Forum Kamera!Akcja http://www.kameraakcja.pl/ |
|
Być jak Mojzesz Węgrzyn http://www.kameraakcja.pl/viewtopic.php?f=71&t=4043 |
Strona 1 z 1 |
Autor: | hieronim86 [ 15 Wrz 2008, 13:17 ] | ||
Temat postu: | Być jak Mojzesz Węgrzyn | ||
Laszlo Magyar mieszka w Londynie i pisze doktorat. Pewnego dnia poznaje młode małżeństwo, rodzinę Griczenko. Wydarzenie to wywraca jego życie do góry nogami.
|
Autor: | ifrost [ 15 Wrz 2008, 22:33 ] |
Temat postu: | |
Miło, że pojawił się scenariusz sztuki teatralnej. W prawdzie to forum filmowe ale zawsze przyjemnie mieć jakąś odskocznię Bardzo otwarci ludzie w Twoim scenariuszu przy pierwszym spotkaniu Laszlo opowiada Natalii o swoich problemach z kobietami. Tak w ogóle Laszlo bardzo szybko się rozgadał. Wygląda to tak jakby mówił na temat na jaki chciałeś pisać. Odnieść można wrażenie, że wpychasz słowa w usta Laszlo. Bohaterowie powinni "sami" się wypowiadać, a to co mówią powinno wynikać z sytuacji, emocji i okoliczności. Natalia zawsze dodaje Tobie, Ciebie w rozmowie z mężem. Rozumiem, że to ma być taka charakterystyczna maniera. Mnie trochę to irytowało ;P ale to może dlatego, że pojawiła się tak ni z gruchy ni z pietruchy. W rozmowie z Laszlo tak nie mówiła. Poza tym Tobie, Ciebie w scenariuszu piszemy małą literą. To nie jest list do babci.
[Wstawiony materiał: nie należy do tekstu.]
-- ==== Sys2Proof/Machine/Form.lean ====
section
/-! DEFINITION. The family and operands of each instruction (00_scope.md R2, 10_state.md R28, R29), from which the parts of
an Opcode other than its effect follow: its length (R102), its cycle count (R136) and the accesses it makes (R59). -/

namespace Sys2Proof.Machine

/-- The eight operations of `10ooosss` (R91). -/
inductive AluOp where
  | add | adc | sub | sbc | and | xor | or | cp
deriving DecidableEq, Repr

/-- The four accumulator rotates (R94). -/
inductive Rotate where
  | rlca | rla | rrca | rra
deriving DecidableEq, Repr

/-- The families of R2 with their operands. -/
inductive Form where
  | nop
  | rot (k : Rotate)
  | ld (dst src : ByteSource)
  | ldImm8 (dst : ByteSource) (n : Byte)
  | ldImm16 (dst : Reg16) (n : Word)
  | inc16 (r : Reg16)
  | dec16 (r : Reg16)
  | inc8 (operand : ByteSource)
  | dec8 (operand : ByteSource)
  | alu (op : AluOp) (src : ByteSource)
  | addHL (r : Reg16)
deriving DecidableEq, Repr

end Sys2Proof.Machine

namespace Sys2Proof

open Machine

/-- The family and operands of an instruction (R88). -/
def Instr.form : Instr → Form
  | .nop => .nop
  | .ldBC_Imm n => .ldImm16 (.pair .bc) n
  | .ldIndBC_A => .ld (.ind .bc .keep) (.reg .a)
  | .incBC => .inc16 (.pair .bc)
  | .incB => .inc8 (.reg .b)
  | .decB => .dec8 (.reg .b)
  | .ldB_Imm n => .ldImm8 (.reg .b) n
  | .rlca => .rot .rlca
  | .addHL_BC => .addHL (.pair .bc)
  | .ldA_IndBC => .ld (.reg .a) (.ind .bc .keep)
  | .decBC => .dec16 (.pair .bc)
  | .incC => .inc8 (.reg .c)
  | .decC => .dec8 (.reg .c)
  | .ldC_Imm n => .ldImm8 (.reg .c) n
  | .rrca => .rot .rrca
  | .ldDE_Imm n => .ldImm16 (.pair .de) n
  | .ldIndDE_A => .ld (.ind .de .keep) (.reg .a)
  | .incDE => .inc16 (.pair .de)
  | .incD => .inc8 (.reg .d)
  | .decD => .dec8 (.reg .d)
  | .ldD_Imm n => .ldImm8 (.reg .d) n
  | .rla => .rot .rla
  | .addHL_DE => .addHL (.pair .de)
  | .ldA_IndDE => .ld (.reg .a) (.ind .de .keep)
  | .decDE => .dec16 (.pair .de)
  | .incE => .inc8 (.reg .e)
  | .decE => .dec8 (.reg .e)
  | .ldE_Imm n => .ldImm8 (.reg .e) n
  | .rra => .rot .rra
  | .ldHL_Imm n => .ldImm16 (.pair .hl) n
  | .ldIndHLInc_A => .ld (.ind .hl .inc) (.reg .a)
  | .incHL => .inc16 (.pair .hl)
  | .incH => .inc8 (.reg .h)
  | .decH => .dec8 (.reg .h)
  | .ldH_Imm n => .ldImm8 (.reg .h) n
  | .addHL_HL => .addHL (.pair .hl)
  | .ldA_IndHLInc => .ld (.reg .a) (.ind .hl .inc)
  | .decHL => .dec16 (.pair .hl)
  | .incL => .inc8 (.reg .l)
  | .decL => .dec8 (.reg .l)
  | .ldL_Imm n => .ldImm8 (.reg .l) n
  | .ldSP_Imm n => .ldImm16 .sp n
  | .ldIndHLDec_A => .ld (.ind .hl .dec) (.reg .a)
  | .incSP => .inc16 .sp
  | .incIndHL => .inc8 (.ind .hl .keep)
  | .decIndHL => .dec8 (.ind .hl .keep)
  | .ldIndHL_Imm n => .ldImm8 (.ind .hl .keep) n
  | .addHL_SP => .addHL .sp
  | .ldA_IndHLDec => .ld (.reg .a) (.ind .hl .dec)
  | .decSP => .dec16 .sp
  | .incA => .inc8 (.reg .a)
  | .decA => .dec8 (.reg .a)
  | .ldA_Imm n => .ldImm8 (.reg .a) n
  | .ldB_B => .ld (.reg .b) (.reg .b)
  | .ldB_C => .ld (.reg .b) (.reg .c)
  | .ldB_D => .ld (.reg .b) (.reg .d)
  | .ldB_E => .ld (.reg .b) (.reg .e)
  | .ldB_H => .ld (.reg .b) (.reg .h)
  | .ldB_L => .ld (.reg .b) (.reg .l)
  | .ldB_IndHL => .ld (.reg .b) (.ind .hl .keep)
  | .ldB_A => .ld (.reg .b) (.reg .a)
  | .ldC_B => .ld (.reg .c) (.reg .b)
  | .ldC_C => .ld (.reg .c) (.reg .c)
  | .ldC_D => .ld (.reg .c) (.reg .d)
  | .ldC_E => .ld (.reg .c) (.reg .e)
  | .ldC_H => .ld (.reg .c) (.reg .h)
  | .ldC_L => .ld (.reg .c) (.reg .l)
  | .ldC_IndHL => .ld (.reg .c) (.ind .hl .keep)
  | .ldC_A => .ld (.reg .c) (.reg .a)
  | .ldD_B => .ld (.reg .d) (.reg .b)
  | .ldD_C => .ld (.reg .d) (.reg .c)
  | .ldD_D => .ld (.reg .d) (.reg .d)
  | .ldD_E => .ld (.reg .d) (.reg .e)
  | .ldD_H => .ld (.reg .d) (.reg .h)
  | .ldD_L => .ld (.reg .d) (.reg .l)
  | .ldD_IndHL => .ld (.reg .d) (.ind .hl .keep)
  | .ldD_A => .ld (.reg .d) (.reg .a)
  | .ldE_B => .ld (.reg .e) (.reg .b)
  | .ldE_C => .ld (.reg .e) (.reg .c)
  | .ldE_D => .ld (.reg .e) (.reg .d)
  | .ldE_E => .ld (.reg .e) (.reg .e)
  | .ldE_H => .ld (.reg .e) (.reg .h)
  | .ldE_L => .ld (.reg .e) (.reg .l)
  | .ldE_IndHL => .ld (.reg .e) (.ind .hl .keep)
  | .ldE_A => .ld (.reg .e) (.reg .a)
  | .ldH_B => .ld (.reg .h) (.reg .b)
  | .ldH_C => .ld (.reg .h) (.reg .c)
  | .ldH_D => .ld (.reg .h) (.reg .d)
  | .ldH_E => .ld (.reg .h) (.reg .e)
  | .ldH_H => .ld (.reg .h) (.reg .h)
  | .ldH_L => .ld (.reg .h) (.reg .l)
  | .ldH_IndHL => .ld (.reg .h) (.ind .hl .keep)
  | .ldH_A => .ld (.reg .h) (.reg .a)
  | .ldL_B => .ld (.reg .l) (.reg .b)
  | .ldL_C => .ld (.reg .l) (.reg .c)
  | .ldL_D => .ld (.reg .l) (.reg .d)
  | .ldL_E => .ld (.reg .l) (.reg .e)
  | .ldL_H => .ld (.reg .l) (.reg .h)
  | .ldL_L => .ld (.reg .l) (.reg .l)
  | .ldL_IndHL => .ld (.reg .l) (.ind .hl .keep)
  | .ldL_A => .ld (.reg .l) (.reg .a)
  | .ldIndHL_B => .ld (.ind .hl .keep) (.reg .b)
  | .ldIndHL_C => .ld (.ind .hl .keep) (.reg .c)
  | .ldIndHL_D => .ld (.ind .hl .keep) (.reg .d)
  | .ldIndHL_E => .ld (.ind .hl .keep) (.reg .e)
  | .ldIndHL_H => .ld (.ind .hl .keep) (.reg .h)
  | .ldIndHL_L => .ld (.ind .hl .keep) (.reg .l)
  | .ldIndHL_A => .ld (.ind .hl .keep) (.reg .a)
  | .ldA_B => .ld (.reg .a) (.reg .b)
  | .ldA_C => .ld (.reg .a) (.reg .c)
  | .ldA_D => .ld (.reg .a) (.reg .d)
  | .ldA_E => .ld (.reg .a) (.reg .e)
  | .ldA_H => .ld (.reg .a) (.reg .h)
  | .ldA_L => .ld (.reg .a) (.reg .l)
  | .ldA_IndHL => .ld (.reg .a) (.ind .hl .keep)
  | .ldA_A => .ld (.reg .a) (.reg .a)
  | .addA_B => .alu .add (.reg .b)
  | .addA_C => .alu .add (.reg .c)
  | .addA_D => .alu .add (.reg .d)
  | .addA_E => .alu .add (.reg .e)
  | .addA_H => .alu .add (.reg .h)
  | .addA_L => .alu .add (.reg .l)
  | .addA_IndHL => .alu .add (.ind .hl .keep)
  | .addA_A => .alu .add (.reg .a)
  | .adcA_B => .alu .adc (.reg .b)
  | .adcA_C => .alu .adc (.reg .c)
  | .adcA_D => .alu .adc (.reg .d)
  | .adcA_E => .alu .adc (.reg .e)
  | .adcA_H => .alu .adc (.reg .h)
  | .adcA_L => .alu .adc (.reg .l)
  | .adcA_IndHL => .alu .adc (.ind .hl .keep)
  | .adcA_A => .alu .adc (.reg .a)
  | .subA_B => .alu .sub (.reg .b)
  | .subA_C => .alu .sub (.reg .c)
  | .subA_D => .alu .sub (.reg .d)
  | .subA_E => .alu .sub (.reg .e)
  | .subA_H => .alu .sub (.reg .h)
  | .subA_L => .alu .sub (.reg .l)
  | .subA_IndHL => .alu .sub (.ind .hl .keep)
  | .subA_A => .alu .sub (.reg .a)
  | .sbcA_B => .alu .sbc (.reg .b)
  | .sbcA_C => .alu .sbc (.reg .c)
  | .sbcA_D => .alu .sbc (.reg .d)
  | .sbcA_E => .alu .sbc (.reg .e)
  | .sbcA_H => .alu .sbc (.reg .h)
  | .sbcA_L => .alu .sbc (.reg .l)
  | .sbcA_IndHL => .alu .sbc (.ind .hl .keep)
  | .sbcA_A => .alu .sbc (.reg .a)
  | .andB => .alu .and (.reg .b)
  | .andC => .alu .and (.reg .c)
  | .andD => .alu .and (.reg .d)
  | .andE => .alu .and (.reg .e)
  | .andH => .alu .and (.reg .h)
  | .andL => .alu .and (.reg .l)
  | .andIndHL => .alu .and (.ind .hl .keep)
  | .andA => .alu .and (.reg .a)
  | .xorB => .alu .xor (.reg .b)
  | .xorC => .alu .xor (.reg .c)
  | .xorD => .alu .xor (.reg .d)
  | .xorE => .alu .xor (.reg .e)
  | .xorH => .alu .xor (.reg .h)
  | .xorL => .alu .xor (.reg .l)
  | .xorIndHL => .alu .xor (.ind .hl .keep)
  | .xorA => .alu .xor (.reg .a)
  | .orB => .alu .or (.reg .b)
  | .orC => .alu .or (.reg .c)
  | .orD => .alu .or (.reg .d)
  | .orE => .alu .or (.reg .e)
  | .orH => .alu .or (.reg .h)
  | .orL => .alu .or (.reg .l)
  | .orIndHL => .alu .or (.ind .hl .keep)
  | .orA => .alu .or (.reg .a)
  | .cpB => .alu .cp (.reg .b)
  | .cpC => .alu .cp (.reg .c)
  | .cpD => .alu .cp (.reg .d)
  | .cpE => .alu .cp (.reg .e)
  | .cpH => .alu .cp (.reg .h)
  | .cpL => .alu .cp (.reg .l)
  | .cpIndHL => .alu .cp (.ind .hl .keep)
  | .cpA => .alu .cp (.reg .a)

/-- `Length()` in bytes (R81, R102). -/
def Instr.length (i : Instr) : Nat :=
  match i.form with
  | .ldImm8 _ _ => 2
  | .ldImm16 _ _ => 3
  | .nop | .rot _ | .ld _ _ | .inc16 _ | .dec16 _ | .inc8 _ | .dec8 _ | .alu _ _ | .addHL _ => 1

/-- The cycles a successful Step reports: the family's base plus the operand's extra (R136, R260). It is an output of the
step and no state (R39). -/
def Instr.cycles (i : Instr) : Nat :=
  match i.form with
  | .nop | .rot _ => 4
  | .ld dst src => 4 + dst.accessCycles + src.accessCycles
  | .ldImm8 dst _ => 8 + dst.accessCycles
  | .ldImm16 _ _ => 12
  | .inc16 _ | .dec16 _ | .addHL _ => 8
  | .inc8 operand | .dec8 operand => 4 + operand.modifyCycles
  | .alu _ src => 4 + src.accessCycles

/-- The address of the data byte an instruction reads, if it reads one (R59). -/
def Instr.dataRead (i : Instr) (s : State) : Option Word :=
  match i.form with
  | .ld _ src | .alu _ src => src.address s
  | .inc8 operand | .dec8 operand => operand.address s
  | .nop | .rot _ | .ldImm8 _ _ | .ldImm16 _ _ | .inc16 _ | .dec16 _ | .addHL _ => none

/-- The address of the data byte an instruction writes, if it writes one (R59): for the post-modified forms, HL before its
step. -/
def Instr.dataWrite (i : Instr) (s : State) : Option Word :=
  match i.form with
  | .ld dst _ | .ldImm8 dst _ => dst.address s
  | .inc8 operand | .dec8 operand => operand.address s
  | .nop | .rot _ | .ldImm16 _ _ | .inc16 _ | .dec16 _ | .alu _ _ | .addHL _ => none

end Sys2Proof
end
Czytaj swoje dialogi na głos. Bez tego powstają teksty, w których mamy przerost ilości słów nad treścią jak np. Cytuj: Postanowiłam spróbować czegoś nowego, nie smakuje Tobie zupka ?. Jestem zaskoczony, pierwszy raz jem taką zupę, trochę pali. a można by na przykład: Cytuj: "Chciałam spróbować czegoś nowego. Nie smakuje ci?" "Pierszy raz jem taką siekierę." Cytuj: Rodzina Griczenko odczytuje napis na pudle "Laszko Magyar".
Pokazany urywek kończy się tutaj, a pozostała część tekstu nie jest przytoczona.